For all those who are literally ignorant of the concept of Pre - acqusition dividend, eat this. The below mentioned highlighted lines in yellow are from the Institutes study material (CA final new syllabus - Financial reporting volume 1- Page No- 5.16). This concept applies also to those who are shouting that it is confused. Get a life..
2.6 DIVIDEND RECEIVED FROM SUBSIDIARY COMPANIES
The holding company, when it receives a dividend from a subsidiary company, must
distinguish between the part received out of capital profits and that out of revenue profits
the former is credited to Investment Account, it being a capital receipt, and the latter is
adjusted as revenue income for being credited to the Profit & Loss Account. It must be
understood that the term ‘capital profit’, in this context, apart from the generic meaning of the term, connotes profit earned by the subsidiary company till the date of acquisition. As a result, profits which may be of revenue nature for the subsidiary company, may be capital profits so far as the holding company is concerned. If the controlling interest was acquired during the course of a year, profit for that year must be apportioned into the pre-acquisition and post-acquisition portions, on the basis of time in the absence of information on the point.
Illustration 6
H Ltd. acquired 3,000 shares in S Ltd., at a cost of Rs. 4,80,000 on 1st August, 2006. The capital of S Ltd. consisted of 5,000 shares of Rs. 100 each fully paid. The Profit & Loss Account of this company for 2006 showed an opening balance of Rs. 1,25,000 and profit for the year of Rs. 3,00,000. At the end of the year, it declared a dividend of 40%. Record the entry in the books of H Ltd., in respect of the dividend.
Solution
The profits of S Ltd., have to be divided between capital and revenue profits from the point of view of the holding company.

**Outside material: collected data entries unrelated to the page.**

-- ==== Sys2Proof/Proofs/BoundaryTraps.lean ====
section
/-! PROOF. The traps that a gang takes at a convoy boundary, in their order (R143, R327, R373, R379, R384). -/

namespace Sys2Proof.Machine

section
variable {d : Device} {rk base c k : Nat} {g : Gang}

/-! ### The refresh deadline (R143) -/

theorem dlpMask_eq (d : Device) (c b : Nat) : d.dlpMask c b
    = (d.group c b 0).dlp.isSome.toNat + (d.group c b 1).dlp.isSome.toNat * 2 + (d.group c b 2).dlp.isSome.toNat * 4
      + (d.group c b 3).dlp.isSome.toNat * 8 := by
  have step : ∀ (p : Bool) (v n : Nat), (if p = true then v + n else v) = v + p.toNat * n := fun p v n => by cases p <;> simp
  rw [Device.dlpMask, show List.finRange 4 = [0, 1, 2, 3] from rfl, List.foldl_cons, List.foldl_cons, List.foldl_cons,
    List.foldl_cons, List.foldl_nil, step, step, step, step]
  simp

/-- A bit of TVAL stands for a group with DLP set. -/
theorem dlpMask_bit (d : Device) (c b : Nat) (q : Lat) :
    (BitVec.ofNat 64 (d.dlpMask c b)).getLsbD q.val = (d.group c b q).dlp.isSome := by
  have bit := fun q => (d.group c b q).dlp.isSome.toNat_lt
  have b0 := bit 0; have b1 := bit 1; have b2 := bit 2; have b3 := bit 3
  refine getLsbD_ofNat (by omega) ?_
  rw [dlpMask_eq]
  match q with
  | 0 => dsimp only [Fin.val_zero]; omega
  | 1 => dsimp only [Fin.val_one]; omega
  | 2 => dsimp only [Fin.val_two]; omega
  | 3 => show _ / 2 ^ 3 % 2 = _; omega

theorem dlpAny_iff (d : Device) (c b : Nat) : d.dlpAny c b = true ↔ ∃ q, (d.group c b q).dlp.isSome = true := by
  rw [Device.dlpAny, List.any_eq_true]
  constructor
  · rintro ⟨x, hx, own⟩
    obtain ⟨i, hi, rfl⟩ := List.getElem_of_mem hx
    rw [Vector.length_toList] at hi
    rw [Vector.getElem_toList] at own
    exact ⟨⟨i, hi⟩, own⟩
  · rintro ⟨q, own⟩
    exact ⟨_, Vector.mem_toList_iff.mpr (Vector.getElem_mem q.isLt), own⟩

/-- The harts that a refresh-deadline trap fails, each with its TVAL. -/
def deadlineFails (d : Device) (rk : Nat) (g : Gang) : List (Nat × Fail) :=
  ((banksOf g.gm).filter fun h => (d.hart rk h).refTrap || d.dlpAny (resCore rk) h).map fun h =>
    (h, failAt 0x0A (d.dlpMask (resCore rk) h))

theorem mem_deadlineFails {p : Nat × Fail} : p ∈ deadlineFails d rk g ↔ (p.1 ∈ banksOf g.gm
    ∧ ((d.hart rk p.1).refTrap = true ∨ ∃ q, (d.group (rk / 3) p.1 q).dlp.isSome = true))
    ∧ p.2 = failAt 0x0A (d.dlpMask (rk / 3) p.1) := by
  rw [deadlineFails, List.mem_map]
  constructor
  · rintro ⟨h, hh, rfl⟩
    obtain ⟨act, due⟩ := List.mem_filter.mp hh
    exact ⟨⟨act, by simpa [dlpAny_iff, resCore] using due⟩, rfl⟩
  · rintro ⟨⟨act, due⟩, e⟩
    exact ⟨p.1, List.mem_filter.mpr ⟨act, by simpa [dlpAny_iff, resCore] using due⟩, by rw [resCore, ← e]⟩

theorem trapRefresh_due (h : ∃ k ∈ banksOf g.gm, (d.hart rk k).refTrap = true) : d.trapRefresh rk base g
    = some (((banksOf g.gm).foldl (fun d k => d.modHart rk k fun t => { t with refTrap := false }) d).takeTrap rk base g.pc
        (deadlineFails d rk g)) := if_pos (List.any_eq_true.mpr h)
theorem trapRefresh_none (h : ∀ k ∈ banksOf g.gm, (d.hart rk k).refTrap = false) : d.trapRefresh rk base g = none :=
  if_neg (by simpa using h)

/-! ### The other traps, and their order (R373) -/

/-- The oldest pending software trap of each active hart. -/
def softTraps (d : Device) (rk : Nat) (g : Gang) : List (Nat × SwTrap) :=
  (banksOf g.gm).filterMap fun k => (d.hart rk k).swTraps.head?.map fun t => (k, t)

theorem trapSoft_none (h : softTraps d rk g = []) : d.trapSoft rk base g = none := by
  rw [Device.trapSoft, ← softTraps, h]
theorem trapSoft_some {p : Nat × SwTrap} {l : List (Nat × SwTrap)} (h : softTraps d rk g = p :: l) : d.trapSoft rk base g
    = some (((banksOf g.gm).foldl (fun d k => d.modHart rk k fun t => { t with swTraps := t.swTraps.drop 1 }) d).takeTrap rk base p.2.tpc
        ((softTraps d rk g).map fun q => (q.1, { cause := q.2.cause, tval := q.2.tval, sw := q.2.sw }))) := by
  rw [Device.trapSoft, ← softTraps, h]
theorem trapDog_none (h : g.wdTrap = none) : d.trapDog rk base g = none := by rw [Device.trapDog, h]; rfl
theorem trapDog_some {v : Word} (h : g.wdTrap = some v) : d.trapDog rk base g
    = some ((d.setGang rk base { g with wdTrap := none }).takeTrap rk base g.pc
        ((banksOf g.gm).map fun k => (k, { cause := 0x13, tval := v }))) := by rw [Device.trapDog, h]; rfl
theorem trapEngine_first {l : List Nat} {t : EngTrap} {x : List EngTrap} (ha : banksOf g.gm = k :: l)
    (ht : (d.hart rk k).engTraps = t :: x) : d.trapEngine rk base g
    = some ((d.modHart rk k fun t => { t with engTraps := x }).takeTrap rk base g.pc [(k, { cause := t.cause, tval := t.tval })]) := by
  rw [Device.trapEngine, ha, List.findSome?_cons, ht]
  simp [Device.modHart, ht]

theorem clearOf_soft {p : Nat × SwTrap} {l : List (Nat × SwTrap)} (h : softTraps d rk g = p :: l) : d.clearOf rk base g = false := by
  rw [Device.clearOf, trapSoft_some h]; rfl
theorem clearOf_dog {v : Word} (h : g.wdTrap = some v) : d.clearOf rk base g = false := by
  rw [Device.clearOf, trapDog_some h]; simp
theorem clearOf_handling (h : ∃ k ∈ banksOf g.gm, (d.hart rk k).tcause.getLsbD 10 = true) : d.clearOf rk base g = false := by
  rw [Device.clearOf, show d.handling rk g = true from List.any_eq_true.mpr h]; simp
theorem clearOf_clear (hs : softTraps d rk g = []) (hw : g.wdTrap = none)
    (hh : ∀ k ∈ banksOf g.gm, (d.hart rk k).tcause.getLsbD 10 = false) : d.clearOf rk base g = true := by
  have free : d.handling rk g = false := List.any_eq_false.mpr fun k hk => by rw [Hart.hm, hh k hk]; decide
  rw [Device.clearOf, trapSoft_none hs, trapDog_none hw, free]; rfl

end

/-! ### The events -/

section
variable {s : State} {c : Fin 2048} {b : Fin 16} {rk base : Nat} {g : Gang}

/-- A trap event at a gang that may trap. -/
theorem trapEvent_runs {i : Instr} {f : Device → Nat → Nat → Gang → Option Device} {e : Device} (he : exec i s = trapEvent c b f s)
    (hg : s.dev.gangAt c b = some (rk, base, g)) (ht : s.dev.canTrap rk g = true) (hf : (f s.dev rk base g).getD s.dev = e) :
    RunsEvent s i e := by
  refine runsEvent_modDev _ he ?_
  simp only [hg, ht, if_true, hf]

variable (hg : s.dev.gangAt c b = some (rk, base, g)) (ht : s.dev.canTrap rk g = true)
include hg ht

theorem softwareTrap_runs {o : Option Device} (h : s.dev.trapSoft rk base g = o) :
    RunsEvent s (.softwareTrapTaken c b) (o.getD s.dev) := trapEvent_runs rfl hg ht (by rw [h])
theorem watchdogTrap_still (h : (s.dev.trapSoft rk base g).isSome = true) : RunsEvent s (.watchdogTrapTaken c b) s.dev :=
  trapEvent_runs rfl hg ht (by rw [if_pos h]; rfl)
theorem watchdogTrap_runs {o : Option Device} (hs : s.dev.trapSoft rk base g = none) (h : s.dev.trapDog rk base g = o) :
    RunsEvent s (.watchdogTrapTaken c b) (o.getD s.dev) := trapEvent_runs rfl hg ht (by rw [hs, h]; rfl)
/-- Behind a software or a watchdog trap, and under a handler, neither of the other two is due. -/
theorem lastTraps_still (h : s.dev.clearOf rk base g = false) :
    RunsEvent s (.refreshDeadlineTrap c b) s.dev ∧ RunsEvent s (.engineTrapTaken c b) s.dev :=
  ⟨trapEvent_runs rfl hg ht (by rw [h]; rfl), trapEvent_runs rfl hg ht (by rw [h]; rfl)⟩
theorem refreshTrap_runs {o : Option Device} (hc : s.dev.clearOf rk base g = true) (h : s.dev.trapRefresh rk base g = o) :
    RunsEvent s (.refreshDeadlineTrap c b) (o.getD s.dev) := trapEvent_runs rfl hg ht (by rw [if_pos hc, h])
theorem engineTrap_still (h : (s.dev.trapRefresh rk base g).isSome = true) : RunsEvent s (.engineTrapTaken c b) s.dev :=
  trapEvent_runs rfl hg ht (by rw [if_neg (by simp [Option.isNone_iff_eq_none, Option.isSome_iff_ne_none.mp h])]; rfl)
theorem engineTrap_runs {o : Option Device} (hc : s.dev.clearOf rk base g = true) (hr : s.dev.trapRefresh rk base g = none)
    (h : s.dev.trapEngine rk base g = o) : RunsEvent s (.engineTrapTaken c b) (o.getD s.dev) :=
  trapEvent_runs rfl hg ht (by rw [hc, hr, h]; rfl)

end

end Sys2Proof.Machine
end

Capital Profit Revenue Profit
Rs. Rs.
Balance on 1.1.2006 1,25,000 —
Profit for 2006 (3,00,000 × 7/12) 1,75,000 (3,00,000×5/12) 1,25,000
Total 3,00,000 1,25,000
Proportionate share of H Ltd. (3/5) 1,80,000 75,000
The treatment of the dividend of Rs. 1,20,000 received by H Ltd., will depend on the
character of profits which have been utilised by S Ltd., to pay the dividend. There are four possibilities:
(1) Earlier profits, included in the profit brought forward from the previous year have been used up first. In that case, the dividend of Rs.1,20,000 would be paid wholly out of capital or pre-acquisition profits. The entry in that case will be:
Rs. Rs.
Bank Account Dr. 1,20,000
To Investment Account 1,20,000
(2) The profit for 2006 alone has been utilised to pay the dividend, and no part of the profit brought forward has been utilised for the purpose. The share of H Ltd., in profit for the first seven months of S Ltd., is Rs. 1,05,000 i.e., Rs. 1,75,000 × 3/5 and that the profit for the remaining five months is Rs. 75,000. The dividend of Rs. 1,20,000 will be adjusted in this ratio: Rs. 70,000 out of profits up to the lst August and Rs. 50,000 out of profits after that date. The dividend out of profits subsequent to August 1st will be revenue income and that out of earlier profits capital receipt. Hence the entry.
Rs. Rs.
Bank Dr. 1,20,000
To Investment Account 70,000
To Profit and Loss Account 50,000
(3) Later profits have been utilised first and then pre- acquisition profits. In such a case, the whole of Rs. 75,000 (share of H Ltd. in profits of S Ltd., after 1st August) would be received and treated as revenue income; the remaining dividend, Rs. 45,000 (Rs. 1,20,000 less Rs. 75,000) would be capital receipt. The entry would be:
Rs. Rs.
Bank Dr. 1,20,000
To Investment Account 45,000
To Profit & Loss Account 75,000
(4) The two profits, pre-and post-acquisition, have been used up proportionally. The ratio
would be Rs. 1,80,000 : 75,000; 1,20,000 ×75 000
______
2 55 000
would be revenue receipt and the remaining capital. The entry would be:
Rs. Rs.
Bank Dr. 1,20,000
To Investment Account 84,706
To Profit & Loss Account 35,294
Notes:
(1) Points (3) and (4) above can arise only if there is definite information about the profits
utilised; in practice such treatment is rare.
(2) The treatment outlined above in fact is not peculiar to holding companies-dividends
received out of profits earned before purchase of investments normally also are credited
to the Investment Account. For instance, if shares in X Ltd., are purchased in January,
2006 and in April X Ltd., declares a dividend in respect of 2005, the dividend received by
the holder of the shares correctly should not be treated as income but as capital receipt,
and credited to Investment Account.
(3) The holding company, like other holders, records no entry on issue of bonus shares by the subsidiary company - only the number of shares held is increased.